[Records to use]
/-- Is a ring the one of its engine type that is served next (R471)? -/
def Dev.ringServed (d : Dev) (r : Nat) : Bool :=
  (List.range 64).all fun q =>
    d.get (ringKey q 1) != d.get (ringKey r 1) || !d.ringWaits q || d.ringRank r ≤ d.ringRank q

/-- May a descriptor start (R470, R471, R486)? One that has begun goes on. -/
def Dev.mayStart (d : Dev) (r : Nat) (x : DescSt) : Bool := d.startable r x && (x.begun || d.ringServed r)

/-- A descriptor starts: its ring has been served (R471). -/
def Dev.startDesc (d : Dev) (r i : Nat) : Dev :=
  let d := d.modAna fun a => { a with turns := insertKey (d.get (ringKey r 1)) r a.turns }
  d.modDesc r i fun x => { x with begun := true }

/-- What an operation gives: its result (none: it is still at work), the trunk and memory. -/
abbrev OpOut := Option Bytes × Dev × Mem

/-- Ranges that an operation names, checked in order (R472): ACCESS or FENCED. -/
def Dev.accessStatus (d : Dev) (part : Nat) : List (Nat × Nat) → Option Nat
  | [] => none
  | (a, n) :: l =>
    match d.checkRange part a n with
    | some .partition => some 0xF2
    | some _ => some 0xF1
    | none => if n != 0 && d.zone a = 3 then some 0xF1 else d.accessStatus part l

/-- Descriptor `i` of ring `r` runs on an engine as the operation `op`. -/
def State.runOp (s : State) (r i engine op : Nat) (f : Dev → Mem → DescSt → OpOut) : Host.Outcome State Fault Refusal :=
  s.onMem fun d m =>
    match d.desc r i with
    | none => (d, m)
    | some x =>
      if d.get (ringKey r 1) != engine || natAt x.bytes 16 1 != op || x.result.isSome || !d.mayStart r x then (d, m)
      else
        let d := d.startDesc r i
        let (res, d, m) := f d m x
        (d.modDesc r i fun x => { x with result := res }, m)

/-- Sources that an operation reads, checked in order (R472): sync counters may be read (R464). -/
def Dev.sourceStatus (d : Dev) (part : Nat) (l : List (Nat × Nat)) : Option Nat :=
  d.accessStatus part (l.filter fun x => d.zone x.1 != 3 || d.zone (x.1 + x.2 - 1) != 3)

/-- An operation whose ranges are checked first. -/
def guardRanges (d : Dev) (m : Mem) (x : DescSt) (l : List (Nat × Nat)) (f : OpOut) : OpOut :=
  match d.accessStatus (natAt x.bytes 3 1) l with
  | some st => (some (statusOnly st), d, m)
  | none => f

/-- An operation whose sources are checked first. -/
def guardSources (d : Dev) (m : Mem) (x : DescSt) (l : List (Nat × Nat)) (f : OpOut) : OpOut :=
  match d.sourceStatus (natAt x.bytes 3 1) l with
  | some st => (some (statusOnly st), d, m)
  | none => f

/-- The result block of a descriptor is written where it asks. -/
def Dev.putResult (d : Dev) (m : Mem) (x : DescSt) (res : Bytes) : Mem :=
  let a := natAt x.bytes 8 8
  if a = 0 || (d.accessStatus (natAt x.bytes 3 1) [(a, 16)]).isSome then m else m.write a (bytesAt res 0 16)

/-- A descriptor has completed: the ring's counts. -/
def Dev.countDesc (d : Dev) (r : Nat) (res : Bytes) : Dev :=
  let st := natAt res 0 1
  let d := d.inc (ringKey r 8)
  if 0xF0 ≤ st && st ≤ 0xF3 then d.inc (ringKey r 9) else d

/-- DESCRIPTOR_COMPLETE (R470): the result block is written, then D advances past every completed descriptor. -/
def execDescriptorComplete (r i : Nat) (s : State) : Host.Outcome State Fault Refusal :=
  s.onMem fun d m =>
    match d.desc r i with
    | some x =>
      match x.result with
      | some res =>
        if x.finished then (d, m)
        else
          let m := d.putResult m x res
          let d := (d.countDesc r res).modDesc r i fun x => { x with finished := true }
          let done := ((d.ring r).taken.takeWhile (·.finished)).length
          let d := d.modRing r fun g => { g with taken := g.taken.drop done }
          let d := if done = 0 then d else d.syncAdd (d.get (ringKey r 5)) (BitVec.ofNat 64 done)
          let d := if (d.ring r).taken.isEmpty && (d.ring r).next = some (d.ringP r) then d.set (ringKey r 7) 0 else d
          (d, m)
      | none => (d, m)
    | none => (d, m)

/-- An object of model slot `m`. -/
def modelKey (m sub : Nat) : Nat := key (0x4210 + m) sub

/-- The entries used in a bank. -/
def bankUsed (ms : List ThModel) (b : Nat) : Nat :=
  (ms.flatMap fun m => (m.trees.filter (·.bank = b)).map fun t => t.addrs.length).sum

/-- The models changed, and the gauges of 0x4201 with them. -/
def Dev.setModels (d : Dev) (ms : List ThModel) : Dev :=
  let d := { d with tk := { d.tk with thk := ms } }
  let free := (List.range 32).map fun b => 32768 - bankUsed ms b
  let d := (d.set 0x4201_01 ((ms.map (·.comps.length)).sum)).set 0x4201_02 ((ms.map (·.trees.length)).sum)
  let d := d.set 0x4201_03 (1048576 - free.sum)
  (d.set 0x4201_04 ((free.min?).getD 0)).set 0x4201_05 ((free.max?).getD 0)

/-- A LOAD that a ring's reset aborts leaves its slot EMPTY and takes no resources (R472, R518). -/
def Dev.dropLoads (d : Dev) (r : Nat) : Dev :=
  let mine (m : ThModel) : Bool := m.load.any (·.1 = r)
  let gone := d.tk.thk.filter mine
  if gone.isEmpty then d
  else gone.foldl (fun (d : Dev) m => (List.range 0xB).foldl (fun (d : Dev) k => d.clear (modelKey m.id (k + 1))) d)
    (d.setModels (d.tk.thk.filter (!mine ·)))

/-- The descriptors of a ring that have not completed at a reset: those taken, then those still in the ring (R473). -/
def Dev.uncompleted (d : Dev) (m : Mem) (r : Nat) : List DescSt :=
  let from_ := ((d.ring r).next).getD (d.ringD r)
  let n := (d.ringP r + 2 ^ 64 - from_) % 2 ^ 64
  let rest := if n ≤ d.get (ringKey r 3) then (List.range n).map (fun k => (from_ + k) % 2 ^ 64) else []
  (d.ring r).taken.filter (!·.finished) ++
  rest.map fun i => { idx := i, bytes := d.load_ m (d.get (ringKey r 2) + 64 * (i % max 1 (d.get (ringKey r 3)))) 64 }

/-- A ring's reset (R473, R530): every uncompleted descriptor completes with ABORTED; D becomes P; State IDLE. -/
def Dev.resetRing (d : Dev) (m : Mem) (r : Nat) : Dev × Mem :=
  let aborted (x : DescSt) : Bytes :=
    if d.get (ringKey r 1) = 8 && natAt x.bytes 16 1 = 3 then resultBlock 0xF3 x.done x.nans 0 else statusOnly 0xF3
  let (d, m) := (d.uncompleted m r).foldl (fun (d, m) x => (d.countDesc r (aborted x), d.putResult m x (aborted x))) (d, m)
  let diff := (d.ringP r + 2 ^ 64 - d.ringD r) % 2 ^ 64
  let d := if diff = 0 then d else d.syncAdd (d.get (ringKey r 5)) (BitVec.ofNat 64 diff)
  let d := d.modAna fun a => { a with reads := a.reads.filter (·.ring != r) }
  (((d.dropLoads r).modRing r fun _ => {}).set (ringKey r 7) 0, m)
[/Records to use]
* How to complete this task:
What you return must be the lines above that run from the line with "(d.setModels (d.tk.thk.filter (!mine ·)))" to the line with "rest.map fun i", inclusive, each copied exactly.

* Task result:
    (d.setModels (d.tk.thk.filter (!mine ·)))

/-- The descriptors of a ring that have not completed at a reset: those taken, then those still in the ring (R473). -/
def Dev.uncompleted (d : Dev) (m : Mem) (r : Nat) : List DescSt :=
  let from_ := ((d.ring r).next).getD (d.ringD r)
  let n := (d.ringP r + 2 ^ 64 - from_) % 2 ^ 64
  let rest := if n ≤ d.get (ringKey r 3) then (List.range n).map (fun k => (from_ + k) % 2 ^ 64) else []
  (d.ring r).taken.filter (!·.finished) ++
  rest.map fun i => { idx := i, bytes := d.load_ m (d.get (ringKey r 2) + 64 * (i % max 1 (d.get (ringKey r 3)))) 64 }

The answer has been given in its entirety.